Fix amino acid validation to accept three-letter codes
Created by: cursor[bot]
Problem
The configuration validation was rejecting three-letter amino acid codes like "Leu", "Lys", "Gln", etc. in the wobble_aas
configuration, causing the pipeline to fail with:
ERROR - Error loading configuration: Invalid amino acid code: Leu
Solution
Updated the validate_config()
function in src/codon_go/utils/config_loader.py
to accept both single-letter and three-letter amino acid codes.
Changes Made
- Added support for three-letter amino acid codes (Ala, Arg, Asn, Asp, Cys, Gln, Glu, Gly, His, Ile, Leu, Lys, Met, Phe, Pro, Ser, Thr, Trp, Tyr, Val)
- Maintained backward compatibility with existing single-letter codes (A, R, N, D, C, Q, E, G, H, I, L, K, M, F, P, S, T, W, Y, V)

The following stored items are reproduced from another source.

/-- PAIR-GRANT (R89, R90). Requests already handed to the Grant Line Unit are taken first, each as GRANT_REQUEST and
GRANT_END_REQUEST take it (log 13); then RANGE, IN-USE and CONFLICT are checked in that order, a refusal changing no line, and an
accepted order replaces the pairing and moves the state by R90. Every answer carries the line as it then stands. -/
def Obligations.PairGrantChecksThenPairs : Prop :=
  ∀ (tag b i p g w : Byte) (s : State),
    (s.flight.asks = [] → s.takeAsks = s)
    ∧ (∀ t, (∃ x y z, s.flight.asks = .grant x y :: z) → exec .grantRequest s = .next t → s.takeAsks = t.takeAsks)
    ∧ (∀ t, (∃ y z, s.flight.asks = .finish y :: z) → exec .grantEndRequest s = .next t → s.takeAsks = t.takeAsks)
    ∧ (s.admits →
      let u := s.takeAsks
      let row := Instr.pairGrant tag [b, i, p, g, w]
      let answer := fun (v : State) (r : Result) (fields : List Byte) =>
        (Host.Outcome.next (v.answered { kind := 0x0E, tag := tag } r fields).transmit : Host.Outcome State Fault Refusal)
      (8 ≤ b.toNat → exec row s = answer u .range [b, 0xFF, 0, 0, 0, 0, 0, 0])
      ∧ (∀ k : LineNo, b.toNat = k.val → (32 ≤ i.toNat ∧ i ≠ 0xFF) ∨ 1 < p.toNat ∨ 1 < w.toNat →
          exec row s = answer u .range (b :: (u.line k).bytes))
      ∧ (∀ (k : LineNo) (x : Pairing), b.toNat = k.val → pairing? i p g w = some x → (u.line k).holds = true →
          exec row s = answer u .inUse (b :: (u.line k).bytes))
      ∧ (∀ (k h : LineNo) (x : Pairing) (j : SourceNo), b.toNat = k.val → pairing? i p g w = some x →
          (u.line k).holds = false → x.source = some j → h ≠ k → (u.line h).pairing.source = some j →
          (∀ y, y < h → y ≠ k → (u.line y).pairing.source ≠ some j) →
          exec row s = answer u .conflict (b :: (u.line k).bytes ++ [byteOf h.val]))
      ∧ (∀ (k : LineNo) (x : Pairing), b.toNat = k.val → pairing? i p g w = some x → (u.line k).holds = false →
          (∀ h, h ≠ k → x.source ≠ none → (u.line h).pairing.source ≠ x.source) →
          let r : LineRecord := { u.line k with
            pairing := x
            state := if (u.line k).state = .guarding then .guarding else if x.source = none then .unpaired else .ready }
          exec row s = answer (u.setLine k r) .ok (b :: r.bytes)))

/-! ### The event journal -/

/-- JOURNAL_ARRIVAL takes the oldest record handed (R103): dropped when the covered run has its greatest length (R105), appended with
the next sequence up to 126 records, and from there counted into the GAP that is the newest record, or made a GAP of count 1 (R104).
That the records of all blocks wait in one first-in first-out list, where R103 lets those of different blocks come in either order, is
the model's reading (log 10, 11). -/
def Obligations.JournalArrivalsFollowR104AndR105 : Prop :=
  ∀ (s : State) (b : RecordBody) (rest : List RecordBody), s.flight.arrivals = b :: rest →
    let j := s.journal
    let taken := fun (x : Journal) => (Host.Outcome.next ({ s with
      journal := x, flight := { s.flight with arrivals := rest } } : State) : Host.Outcome State Fault Refusal)
    let room := (j.next - j.oldest).toNat < 2147483647
    (¬ room → exec .journalArrival s = taken j)
    ∧ (room → j.records.length ≤ 126 → exec .journalArrival s
        = taken { records := j.records ++ [{ seq := j.next, body := b }], next := j.next + 1 })
    ∧ (room → 127 ≤ j.records.length → ∀ pre r, j.records = pre ++ [r] → r.body.kind = .gap → exec .journalArrival s
        = taken { records := pre ++ [{ r with body := { r.body with count := r.body.count.map (· + 1) } }], next := j.next + 1 })
    ∧ (room → j.records.length = 127 → ∀ pre r, j.records = pre ++ [r] → r.body.kind ≠ .gap → exec .journalArrival s
        = taken { records := j.records ++ [{ seq := j.next, body := { time := b.time, kind := .gap, count := some 1 } }]
                  next := j.next + 1 })

/-- READ-JOURNAL is a read (R107, R108): by where its position falls (R102) it returns up to 3 records from the one whose coverage
includes the position, or from the oldest with the marker set, or none; with them the oldest and the next sequence. -/
def Obligations.ReadJournalReturnsUpToThreeRecords : Prop :=
  ∀ (tag b3 b2 b1 b0 : Byte) (s : State), s.admits →
    let g : Seq := b3 ++ b2 ++ b1 ++ b0
    let j := s.journal
    let within := (g - j.oldest).toNat < (j.next - j.oldest).toNat
    let answer := fun (marker : Byte) (l : List JournalRecord) =>
      (Host.Outcome.next (s.answered { kind := 0x11, tag := tag } .ok
        ((marker ||| byteOf l.length) :: be32 j.oldest ++ be32 j.next ++ l.flatMap JournalRecord.bytes)).transmit :
          Host.Outcome State Fault Refusal)
    (within → ∀ pre r post, j.records = pre ++ r :: post → (g - r.seq).toNat < r.coverage →
      (∀ x ∈ pre, x.coverage ≤ (g - x.seq).toNat) →
      exec (.readJournal tag [b3, b2, b1, b0]) s = answer 0 ((r :: post).take 3))
    ∧ (¬ within → (g - j.next).toNat < 2147483648 → exec (.readJournal tag [b3, b2, b1, b0]) s = answer 0 [])
    ∧ (¬ within → 2147483648 ≤ (g - j.next).toNat →
        exec (.readJournal tag [b3, b2, b1, b0]) s = answer 0x80 (j.records.take 3))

- Updated validation logic to check both formats
Before
valid_aas = set('ACDEFGHIKLMNPQRSTVWY')
for aa in wobble_aas:
if aa not in valid_aas:
raise ValueError(f"Invalid amino acid code: {aa}")
After
valid_single_letter = set('ACDEFGHIKLMNPQRSTVWY')
valid_three_letter = {
'Ala', 'Arg', 'Asn', 'Asp', 'Cys', 'Gln', 'Glu', 'Gly', 'His', 'Ile',
'Leu', 'Lys', 'Met', 'Phe', 'Pro', 'Ser', 'Thr', 'Trp', 'Tyr', 'Val'
}
for aa in wobble_aas:
if aa not in valid_single_letter and aa not in valid_three_letter:
raise ValueError(f"Invalid amino acid code: {aa}")
Testing
Example Configuration
The pipeline now properly handles configurations like:
wobble_aas:
- Leu
- Lys
- Gln
- Glu
- Phe
- Trp
- Ser # Important for CUG-clade species
Impact
This fix resolves the configuration validation error and allows users to use the more descriptive three-letter amino acid codes in their configuration files while maintaining full backward compatibility.